Exploratory data analysis” is an attitude, a state of flexibility, a willingness to look for those things that we believe are not there, as well as those we believe to be there. - John W. Tukey
Tukey, a mathematician and a pioneer who first coined the term Exploratory Data Analysis(EDA). This is a very important step regarding the analytics process, it helps us to make sense of our data. Before performing a formal analysis, it is very valuable (probably essential) to explore a data set. No first models should be done without a proper EDA. This will help us, for instance, to better understand the patterns within the data, detect outliers or anomalous events, find interesting relations among the variables.
Exploratory Data Analysis is a critical component of any analysis they serve the purpose of:
- Get an overall view of the data
- Focus on describing our sample – the actual data we observe – as opposed to making inference about some larger population or prediction about future data to be collected
- Identify unusual cases and extreme values
- Identify obvious errors
- As an end in itself
Saying so, take a mass of raw data and condense it in some useful manner. :)
how we can perform exploratory data analysis?
Remember, to start we need to begin by looking at the variables one by one. If we were domain knowledgeable about that, we would check to see if the data values conform to how they usually behave. If we are not very knowledgeable about how the variables in the dataset behave, we will need to take a naive approach to the data and examine it for striking values and patterns. Saying so, let's continue...
Hit!
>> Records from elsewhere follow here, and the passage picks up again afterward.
/-- A chunk of a restore goes to the BASE of its region. -/
def State.landRestore (s : State) (ch : ChIdx) (region off : Nat) (bs : List Byte) : State :=
  match s.protOf ch region with
  | none => s
  | some p =>
    if p.len < off * copyChunk + bs.length then s
    else match s.movWrite ch (p.base + off * copyChunk) bs true with
      | none => s
      | some s => s.modMov ch fun m => { m with landed := m.landed ++ [⟨region, off, 0, bs.length⟩] }

/-- A chunk of a copy epoch lands in area 0 behind what has landed of the epoch; the first chunk of an epoch opens the
generation. A chunk that does not fit is not stored. -/
def State.landCopy (s : State) (ch : ChIdx) (epoch region off : Nat) (bs : List Byte) : State :=
  let s := if (s.mov ch).rx == some epoch then s
    else (s.genOpen ch 0 epoch).modMov ch fun m => { m with rx := some epoch, landed := [] }
  let place := 4096 + ((s.mov ch).landed.map (·.len)).sum
  let s := s.modMov ch fun m => { m with landed := m.landed ++ [⟨region, off, place, bs.length⟩] }
  if s.genSize ch 0 < place + bs.length then s
  else (s.movWrite ch (s.genBase ch 0 ((s.mov ch).area0).target + place) bs true).getD s

/-- COPY_DATA: accepted from the partner of a restore, or from SRC; from any other node it is discarded. -/
def execCopyData (ch : Fin 8) (src : BitVec 24) (epoch : BitVec 32) (region : BitVec 16) (off : BitVec 32)
    (data : List (BitVec 8)) (s : State) : Out :=
  if !s.up ch then .next s
  else
    let s := s.takeIn ch fun m => m.src == src.toNat && m.vc == 6 &&
      m.data.take 16 == copyHead epoch.toNat region.toNat 0x30 off.toNat 0
    .next (if s.restoringFrom ch src.toNat then s.landRestore ch region.toNat off.toNat data
      else if s.f ch R.CH_PAREA_SRC_SRC == src.toNat then s.landCopy ch epoch.toNat region.toNat off.toNat data
      else s)

/-- The chunks of a region landed in order, without a gap, at the places its manifest entry gives. -/
def Mover.complete (m : Mover) (e : ManEntry) (placed : Bool) : Bool :=
  let l := m.landed.filter fun x => x.region == e.region
  (List.range (ceilDiv e.len copyChunk)).all fun i => l.any fun x =>
    x.off == i && x.len == min copyChunk (e.len - i * copyChunk) && (!placed || x.place == e.off + i * copyChunk)

/-- STATUS of the answer to a manifest (Table 15.7): 2 when the area is too small, 1 when a region does not check, else 0. -/
def State.copyStatus (s : State) (ch : ChIdx) (epoch : Nat) (l : List ManEntry) : Nat :=
  let base := s.genBase ch 0 ((s.mov ch).area0).target
  let checks (e : ManEntry) : Bool := (s.mov ch).complete e true && match s.vaRead ch (base + e.off) e.len with
    | .ok bs => regionDigest bs == e.digest
    | .error _ => false
  if s.genSize ch 0 < 4096 + (l.map (·.len)).sum then 2
  else if (l.isEmpty || (s.mov ch).rx == some (epoch % 2 ^ 32)) && l.all checks then 0
  else 1

/-- A manifest of a copy epoch from SRC: every region is checked, the generation marked valid or left invalid, and ACK
answers. -/
def State.manCopy (s : State) (ch : ChIdx) (src epoch : Nat) (l : List ManEntry) : State :=
  let s := if (s.mov ch).rx == some (epoch % 2 ^ 32) then s else s.genOpen ch 0 epoch
  let st := s.copyStatus ch epoch l
  let s := s.modMov ch fun m => { m with rx := none, landed := [] }
  let s := if st == 0 then s.genClose ch 0 ⟨epoch, true, l⟩ (manifestBytes epoch src s.pkg.tick.num.toNat l) else s
  s.copySend ch src (copyHead epoch 0 0x33 0 st) [] false

/-- A manifest of a restore: refused with ACK STATUS 3 when a region has no entry of its LEN; else every region must have
arrived and check. -/
def State.manRestore (s : State) (ch : ChIdx) (src epoch : Nat) (l : List ManEntry) : State :=
  if !s.restorable ch l then (s.copySend ch src (copyHead epoch 0 0x33 0 3) [] false).movFail ch .restoreFail
  else if (l.all fun e => (s.mov ch).complete e false) && s.restored ch l then s.restoreOk ch epoch
  else s.movFail ch .restoreFail

/-- MANIFEST. -/
def execManifest (ch : Fin 8) (src : BitVec 24) (epoch : BitVec 64) (entries : List ManEntry) (s : State) : Out :=
  if !s.up ch then .next s
  else
    let s := s.takeIn ch fun m => m.src == src.toNat && m.vc == 6 && m.data.take 16 == copyHead epoch.toNat 0 0x31 0 0
    .next (if s.restoringFrom ch src.toNat then s.manRestore ch src.toNat epoch.toNat entries
      else if s.f ch R.CH_PAREA_SRC_SRC == src.toNat then s.manCopy ch src.toNat epoch.toNat entries
      else s)

end Sys2Proof.Machine
end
Data Types - Why do we bother with a taxonomy of data types?
For the purposes of data analysis, the data type is very important to help determine the type of visual display or model do create.
Let's stay simple, there are two basic types of structured data: numeric and categorical.
- Numeric data comes in two forms:
- Continuous, where the data that can take on any value in an interval, derives from the property that the ‘distance’ between adjacent points is the same throughout the scale.
- Discrete, where data that can take on only integer values, such as counts.
- Categorical data:
- Nominal, in which numbers are used simply to distinguish between different properties (for instance the marital status or the state name (Arizona, California, etc.)
- Ordinal, in which the numerical values serve to place categories in some meaningful order. ( for example, Customer Satisfaction Scales. )
Let's check some examples:
Summarizing Categorical Variables
Imagine that you wanna know: What is the percentage of customers that uses credit card (CC) as payment method?
Explore first displays information about missing data. Here all 1477 cases had valid values for the Payment Method (PAYMTD) variable.
A frequency analysis provides a summary that indicates the number and percentage of cases falling into each category of a variable. To represent this information graphically we use bar or pie charts. For instance, in this particular sample we can see tha ~ 58% of the sample uses credit card (CC).
Summarizing Numerical Variables
Non Graphical exploratory data analysis is the first step when beginning to analyze your data as part of the general data analysis approach.
This preliminary data analysis step focuses on some points that include include:
- measures of central tendency, i.e. the mean, the media and mode,
- measures of spread, i.e. variability, variants and standard deviation,
- the shape of the distribution.
Regarding the shape of distribution, Populations with the same mean and standard deviation can still have distributions with very different shapes.
For the variable Local Calls we can check that this distribution has a strong positive skewness, we can state that by looking to the values of skewness (2.3) but also to the shape of the histogram on the right side of the image.
Another type of visual that can be very useful is the boxplot, they are usually the first look at distributions of continuous variables.
A box that stretches from the 25th percentile of the distribution to the 75th percentile, a distance known as the interquartile range (IQR). In the middle of the box is a line that displays the median, i.e., 50th percentile, of the distribution. These three lines give you a sense of the spread of the distribution and whether or not the distribution is symmetric about the median or skewed to one side. Another point that can be useful is the identification of outliers, in this case we notice that there are some outliers in this sample and if we want to go further the step of data analysis we should consider how to deal with this.
Remember that exploratory data analysis is a necessary and informative step in any data analysis. And the nice thing about these exploratory work is that you can explore kind of basic questions and hypotheses. And, by looking to this you also can identify useful modeling strategies for the "next step".